Passi che la gente si fotta le spillatrici. Non ne comprendo il sottostante socio-economico, voglio dire, non si diventa certo ricchi smerciando spillatrici di seconda mano. Non credo esista neppure un mercato di seconda mano, soprattutto se col pennarello all’uranio impoverito che il cinese ti vende per otto centesimi hai pure vergato le tue iniziali sull’attrezzo. Passi pure che ogni volta che porti a firmare una carta al boss, questo ti fotta la penna pure se si tratta di una penna brandizzata dell’ultimo hotel a tre stelle dove ti è toccato soggiornare per via dei tagli al budget (tagli profondi e dolorosi, ma che non intaccano mai i soldi che i soci si distribuiscono a fine anno, chissà perché).
Passi pure che ti fottano le scarpe anti-infortunistiche, può succedere, benché egualmente in tal caso, alla stregua del suesposto caso della spillatrice con iniziali ricamate, io ritenga piuttosto esotico un mercato parallelo che prenda in considerazione l’idea di acquistare delle scarpe brutte, puzzolenti, usate e pesanti quanto un macigno, la cui anti-infortunisticità consiste proprio in questo, che pesano così tanto che eviti gli infortuni sul lavoro perchè ti infortuni già a casa appena provi a indossarle e ti si spezza il collo del piede, che poi uno si chiede tutto sto collo del piede ma la testa del piede che cazzo sarebbe, la tibia, il perone, le falangi forse? Come sia, passi pure che qualche feticista delle balle ti fotta le scarpe anti-infortunistiche, gli evidenziatori, le gomme (quelle per cancellare che hanno dato il nome all’intera categoria della cancelleria, benché i 9/10 della cancelleria servano a fare il contrario di cancellare, a ben pensarci, potevano chiamarla scriveria, o penneria, o letteria, non sarebbe stato più assennato?). Come che sia, io posso sopportare tutto, MA CHE SI SIANO FOTTUTI LA TORTA DELLA MARY NO!
Cazzo!
Doveva festeggiare un evento ormai sempre più raro, un traguardo che per molti è un sogno e altri un incubo, il PENSIONAMENTO. La povera criatura s’era svegliata insieme ai cinesi, intendo nello stesso momento ma ciascuno secondo il suo fuso, aveva speso una tombola, e quando si è allontanata un nanosecondo per prendere piattini di carta e tovaglioli nella sua auto parcheggiata a tipo trecento sputi dalla sala delle amenità alimentari, s’è trovata il bancone lucido tirato a specchio e senza manco una briciola di torta.

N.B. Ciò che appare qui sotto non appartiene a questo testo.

-- ==== Sys2Proof/Machine/Hold.lean ====
section
/-! DEFINITION. Trips, the hold entry, recovery and its failure, the forced unload, and the transport reset (spec/08;
spec/06 R123 to R125). -/

namespace Sys2Proof.Machine

open Sys2Proof

/-! ### The hold entry (R149) -/

/-- The hold record as a hold entry rewrites it (R149). -/
def HoldRecord.entered (cause : Cause) (counter : Int) (st : XState) : HoldRecord :=
  { active := true, primary := some cause, position := some counter, state := some st, further := [], failed := false }

/-- The load result after a hold entry (R114, R123). -/
def Sequencer.resultAfterHold (q : Sequencer) : LoadResult :=
  match q.state with
  | .loading _ => .interrupted
  | _ => q.loadResult

/-- The Sequencer's answer to a hold entry (R123). -/
def Sequencer.holdEntry (q : Sequencer) : Sequencer :=
  { q with
    state := .held, panelMotion := false, loadTimer := none, quiet := none, ending := false, lpStop := false
    loadResult := q.resultAfterHold }

/-- What is armed as the transport becomes HELD (R147, R151, log entry 46). -/
def Transport.momentOf (now : Nat) (x : Transport) : HoldMoment :=
  { clock := now, supplyStall := x.supply.stall.isSome, takeupStall := x.takeup.stall.isSome
    tach := x.cap.seg.driven }

/-- The transport is HELD, and this is the very moment at which it became so: what was armed then (R147, R151). -/
def Transport.lateHold (now : Nat) (x : Transport) : Option HoldMoment :=
  if x.sequencer.state = .held then x.prot.moment.filter fun m => m.clock == now else none

/-- A reel's stall may still be handed at the moment of the hold entry (R149, R151), a pulse taken since then or not (log
entry 46). -/
def Transport.lateStall (now : Nat) (r : Reel) (x : Transport) : Bool :=
  match x.lateHold now, r with
  | some m, .supply => m.supplyStall
  | some m, .takeup => m.takeupStall
  | none, _ => false

/-- The capstan tachometer loss may still be handed at the moment of the hold entry (R2, R151). -/
def Transport.lateTach (now : Nat) (x : Transport) : Bool := ((x.lateHold now).map fun m => m.tach).getD false

/-- A hold entry, with every block's answer: the running order completes FAULT and the pending ones are discarded
(R105), windows are abandoned (R71), the drive is cut (R138, R145), the record is rewritten, the capstan coasts (R16),
the Sequencer is HELD (R123), and HOLD is set (R149). -/
def Transport.holdEntry (now : Nat) (cause : Cause) (x : Transport) : Transport :=
  let record := HoldRecord.entered cause x.cap.counter x.sequencer.state
  let ended := ((x.makeRecord .fault).discard.modCapture Capture.abandonAll).driveOff
  Transport.noteHold
    { ended with
      prot := { ended.prot with hold := record, moment := some (x.momentOf now) }
      cap := ended.cap.holdEntry
      sequencer := ended.sequencer.holdEntry }

/-! ### Causes (R146, R151, R154) -/

/-- A recovery fails with a cause (R154). -/
def Transport.recoveryFail (now : Nat) (cause : Cause) (x : Transport) : Transport :=
  let cut := (x.driveOff.setState .held).noteHold
  { cut with
    prot := { cut.prot with
      recovery := none, steady := none, moment := some (x.momentOf now)
      hold := { cut.prot.hold with further := addCause cause cut.prot.hold.further, failed := true } } }

/-- A cause taken by the Protection Unit, by the state of the transport (R146). -/
def Transport.takeCause (now : Nat) (cause : Cause) (x : Transport) : Transport :=
  match x.sequencer.state with
  | .unloaded => x
  | .held =>
    { x with prot := { x.prot with
        hold := { x.prot.hold with further := addCause cause x.prot.hold.further } } }
  | .recovering => x.recoveryFail now cause
  | _ => x.holdEntry now cause

/-- A cause handed if there is one. -/
def Transport.takeCause? (now : Nat) (cause : Option Cause) (x : Transport) : Transport :=
  match cause with
  | some c => x.takeCause now c
  | none => x

/-- The loop trip of the result just taken, handed if it is armed at that result: a result taken after a change of
arming is judged under the new arming (R137, R147, log entry 46). -/
def Transport.handTrip (now : Nat) (r : Reel) (x : Transport) : Transport :=
  x.takeCause? now ((x.loopTrip r).filter x.isArmed)

/-! ### Recovery (R124, R153) -/

/-- The steady measurement at a loop result: it runs while both loops lie in CENTER (R153). -/
def Transport.measureSteady (now : Nat) (x : Transport) : Transport :=
  { x with prot := { x.prot with steady := if x.inBand then some (x.prot.steady.getD now) else none } }

/-- A recovery begins (R124, R153). -/
def Transport.recoveryBegin (now : Nat) (x : Transport) : Transport :=
  let on := (((x.driveOn.setState .recovering).holdRest now).modSeq fun q => { q with valveOpen := true }).servoLoops
  Transport.measureSteady now { on with prot := { on.prot with recovery := some now, steady := none } }

/-- The recovery is steady (R153). -/
def Transport.recoverySteady (x : Transport) : Transport :=
  let done := x.setState .ready
  { done with
    prot := { done.prot with recovery := none, steady := none, hold := { done.prot.hold with active := false } } }

/-! ### The forced unload and the transport reset (R125, R156) -/

/-- A hold ends for a forced unload; a door still open trips the transport again (R148, R156). -/
def State.forcedUnload (t : TNum) (s : State) : State :=
  let freed := s.upd t fun x =>
    let on := x.driveOn.modSeq fun q => { q with panelMotion := true }
    { on with prot := { on.prot with hold := { on.prot.hold with active := false } } }
  (freed.beginRelease t).upd t fun x => x.takeCause? s.clock (if x.prot.door.debounced then some .doorOpen else none)

/-- A load abandoned by a transport reset (R114, R125). -/
def State.abandonLoad (t : TNum) (s : State) : State :=
  (s.upd t fun x => x.modSeq fun q =>
    { q with loadTimer := none, loadResult := .abandoned, panelMotion := true }).beginRelease t

/-- The transport reset at the Sequencer and the Protection Unit, by the state, the orders having been reset
(R125, R156). -/
def State.resetByState (t : TNum) (s : State) : State :=
  match (s.tr t).sequencer.state with
  | .rewinding _ => s.endRewind t
  | .unloading (.ret _) => s.endRewind t
  | .loading _ => s.abandonLoad t
  | .held => if (s.tr t).causePresent then s.forcedUnload t else s.upd t (Transport.recoveryBegin s.clock)
  | _ => s

/-- A transport reset: records and pending orders are dropped and the running order is halted (R106), SLOTS, HOLD and
STATE are cleared (R175), and the state decides the rest (R125). A running order is reached through its halt alone. -/
def State.resetTransport (t : TNum) (s : State) : State :=
  let cleared := s.upd t fun x => x.clearEvents.dropOrders
  if (s.tr t).running.isSome then cleared.resetRunning t else cleared.resetByState t

end Sys2Proof.Machine
end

Ci siamo guardati un poco smarriti, chi con il telefono incollato all’orecchio tenuto con la spalla per lasciarsi le mani libere di gesticolare alla cazzo, chi con le cuffie, chi intento a disinfilarsi la molla delle mutande dal centro delle chiappe (finiscono sempre lì, in un modo o nell’altro), confusi, senza sapere su cui volgere uno sguardo accusatore. Chi si poteva azzuffunnare una torta intera in dieci secondi?

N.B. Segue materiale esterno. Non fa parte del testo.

-- ==== Sys2Proof/Machine/Volumes.lean ====
section
/-! DEFINITION. The Volume Table: shelving, eviction, binding and the requests that read it (spec/02). -/

namespace Sys2Proof.Machine

open Sys2Proof

/-! ### What a request answers (R163, R164) -/

/-- The status and the body a request answers with. -/
structure Reply where
  status : Status
  body : List Byte
deriving DecidableEq, Repr

/-- A request that is taken. -/
def answer (body : List Byte) (s : State) : State × Reply := (s, { status := .done, body := body })

/-- A refusal: nothing is changed, and the body is empty (R163, R164). -/
def refuse (status : Status) (s : State) : State × Reply := (s, { status := status, body := [] })

/-- A request that names a transport, refused if the number lies outside 0 to 3 (R163). -/
def onTransport (b : Byte) (f : TNum → State → State × Reply) (s : State) : State × Reply :=
  match transportOf b with
  | some t => f t s
  | none => refuse .badParameter s

/-! ### The table (R23 to R27, R33 to R36) -/

/-- The entry of a serial among the non-FREE entries (R28). -/
def State.findSerial (serial : Serial) (s : State) : Option (Fin 16) :=
  (List.finRange 16).find? fun i => (s.volumes[i].volume?.map fun v => v.serial) == some serial

/-- An entry leaves the shelf list; the others keep their order (R26). -/
def State.unshelve (i : Fin 16) (s : State) : State := { s with shelf := s.shelf.filter fun k => k != i }

/-- The entry bound to a transport is shelved at the young end (R35, R36). -/
def State.shelveBound (t : TNum) (s : State) : State :=
  match s.boundIdx t with
  | some i =>
    match s.volumes[i] with
    | .mounted v _ => { s.setEntry i (.shelved v) with shelf := s.shelf ++ [i] }
    | _ => s
  | none => s

/-- An entry becomes FREE with all its marks retired, and leaves the shelf list (R33, R37, R56). -/
def State.freeEntry (i : Fin 16) (s : State) : State := ((s.setMarks i []).setEntry i .free).unshelve i

/-- The eviction record takes a serial and counts, and EVICT is set (R33, R174). -/
def State.noteEviction (serial : Option Serial) (s : State) : State :=
  { s with
    eviction := { serial := serial, count := min Config.maxEvictions (s.eviction.count + 1) }
    ctl := { s.ctl with evict := true } }

/-- The serial of an entry (R23). -/
def State.serialOf (i : Fin 16) (s : State) : Option Serial := s.volumes[i].volume?.map fun v => v.serial

/-- An eviction (R33). -/
def State.evict (i : Fin 16) (s : State) : State := (s.freeEntry i).noteEviction (s.serialOf i)

/-- The shelved entry that SET MARK evicts when the pool is full: the oldest that holds a mark (R34). -/
def State.evictable (s : State) : Option (Fin 16) := s.shelf.find? fun i => decide (0 < s.markCount i)

/-- The entry a new volume takes, with the serial evicted for it: the FREE entry of lowest index, or else the oldest
shelved one, evicted (R31). -/
def State.freshEntry (s : State) : Option (Fin 16 × State × Option Serial) :=
  match (List.finRange 16).find? fun i => s.volumes[i].isFree with
  | some i => some (i, s, none)
  | none =>
    match s.shelf with
    | i :: _ => some (i, s.evict i, s.serialOf i)
    | [] => none

/-! ### BIND VOLUME (R28 to R32) -/

/-- How a bind turned out (R32). -/
inductive BindOutcome where
  | new | rebound | renewed
deriving DecidableEq, Repr

def BindOutcome.code : BindOutcome → Nat
  | .new => 0
  | .rebound => 1
  | .renewed => 2

/-- The body of BIND VOLUME's answer (R32, R178). -/
def bindBody (i : Fin 16) (o : BindOutcome) (retired beyond : Nat) (evicted : Option Serial) : List Byte :=
  [byte i.val, byte o.code] ++ two retired ++ two beyond ++ serialBytes? evicted

/-- The entry of index `i` becomes MOUNTED on the transport (R29 to R31). -/
def State.mount (i : Fin 16) (v : Volume) (t : TNum) (s : State) : State := (s.setEntry i (.mounted v t)).unshelve i

/-- A bind whose checks have passed (R29 to R31). With no entry to be had, which R31 rules out, it is refused (log
entry 25). -/
def State.bind (t : TNum) (v : Volume) (s : State) : State × Reply :=
  match s.findSerial v.serial with
  | some i =>
    match s.volumes[i] with
    | .shelved old =>
      if old.generation = v.generation then
        answer (bindBody i .rebound 0 (s.marks[i].countP fun m => decide ((v.length : Int) < m.pos)) none) (s.mount i v t)
      else answer (bindBody i .renewed (s.markCount i) 0 none) ((s.setMarks i []).mount i v t)
    | _ => refuse .boundElsewhere s
  | none =>
    match s.freshEntry with
    | some (i, room, evicted) => answer (bindBody i .new 0 0 evicted) ((room.setMarks i []).mount i v t)
    | none => refuse .wrongState s

/-- What BIND VOLUME gives a volume, if the values are allowed (R28). -/
def volumeOf (serial : Serial) (generation : BitVec 16) (cls : Byte) (length : BitVec 24) : Option Volume :=
  match inertiaOf cls with
  | some c =>
    if serialOk serial = true ∧ 1 ≤ length.toNat ∧ (length.toNat : Int) ≤ Config.posMax then
      some { serial := serial, generation := generation, cls := c, length := length.toNat }
    else none
  | none => none

/-- BIND VOLUME (R28); on a HELD transport it is refused WRONG STATE as R28 says, against R150 (log entry 45). -/
def bindVolume (t : TNum) (serial : Serial) (generation : BitVec 16) (cls : Byte) (length : BitVec 24) (s : State) :
    State × Reply :=
  match volumeOf serial generation cls length with
  | none => refuse .badParameter s
  | some v =>
    if (s.tr t).sequencer.state ≠ .ready ∨ (s.boundIdx t).isSome = true then refuse .wrongState s else s.bind t v

/-! ### The other volume requests (R35, R37 to R39) -/

/-- The transport moves or is being moved by an order or a sequence (R35). -/
def Transport.busy (x : Transport) : Bool :=
  x.running.isSome ||
    match x.sequencer.state with
    | .rewinding _ => true
    | .unloading _ => true
    | _ => false

/-- UNBIND VOLUME (R35); NOT BOUND is tested first (log entry 40). -/
def unbindVolume (t : TNum) (s : State) : State × Reply :=
  if (s.boundIdx t).isNone then refuse .notBound s
  else if (s.tr t).busy then refuse .busy s
  else answer [] (s.shelveBound t)

/-- RETIRE VOLUME (R37). -/
def retireVolume (serial : Serial) (s : State) : State × Reply :=
  if serialOk serial = false then refuse .badParameter s
  else
    match s.findSerial serial with
    | some i => if s.volumes[i].isShelved then answer (two (s.markCount i)) (s.freeEntry i) else refuse .wrongState s
    | none => refuse .noSuchVolume s

/-- An entry index (R38, R39). -/
def indexOf (b : Byte) : Option (Fin 16) := if h : b.toNat < 16 then some ⟨b.toNat, h⟩ else none

/-- READ VOLUME (R38). -/
def readVolume (form index : Byte) (serial : Serial) (s : State) : State × Reply :=
  match form.toNat with
  | 0 =>
    match indexOf index with
    | some i => answer (s.volumeRecord i) s
    | none => refuse .badParameter s
  | 1 =>
    if serialOk serial = false then refuse .badParameter s
    else
      match s.findSerial serial with
      | some i => answer (s.volumeRecord i) s
      | none => refuse .noSuchVolume s
  | _ => refuse .badParameter s

/-- The entries of the table that satisfy `p`. -/
def State.countEntries (p : Entry → Bool) (s : State) : Nat := s.volumes.toList.countP p

/-- LIST VOLUMES (R39). -/
def listVolumes (start : Byte) (s : State) : State × Reply :=
  match indexOf start with
  | none => refuse .badParameter s
  | some i =>
    let all := (List.finRange 16).filter fun k => decide (i ≤ k) && !s.volumes[k].isFree
    let more := decide (Config.listMax < all.length)
    answer
      ((all.take Config.listMax).flatMap s.volumeRecord ++
        [byte (bitAt 7 more + s.countEntries Entry.isFree),
          byte (32 * s.countEntries Entry.isMounted + s.countEntries Entry.isShelved)] ++ two s.poolInUse) s

end Sys2Proof.Machine
end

Quelli del legal hanno annunciato querele se qualcuno s’azzarda a sospettarli, quelli di ingegneria hanno disegnato un enorme GANTT con tanti di quei simboli e simbolini, e milestones, che manco loro ci capiscono una mazza, quelli del finance chiedono di spalmare su tutti una tassa per ricomprare la torta ma quelli di HR si sono opposti per non dar soddisfazione ai sindacati che già preparavano cartelli con scritto Vergogna (di cosa, non ce l’hanno spiegato).
Io ho guardato tutti di sottecchi e piano piano mi sono allontanato, quatto quatto, cercando di non far cadere manco una briciola dal piatto con la torta.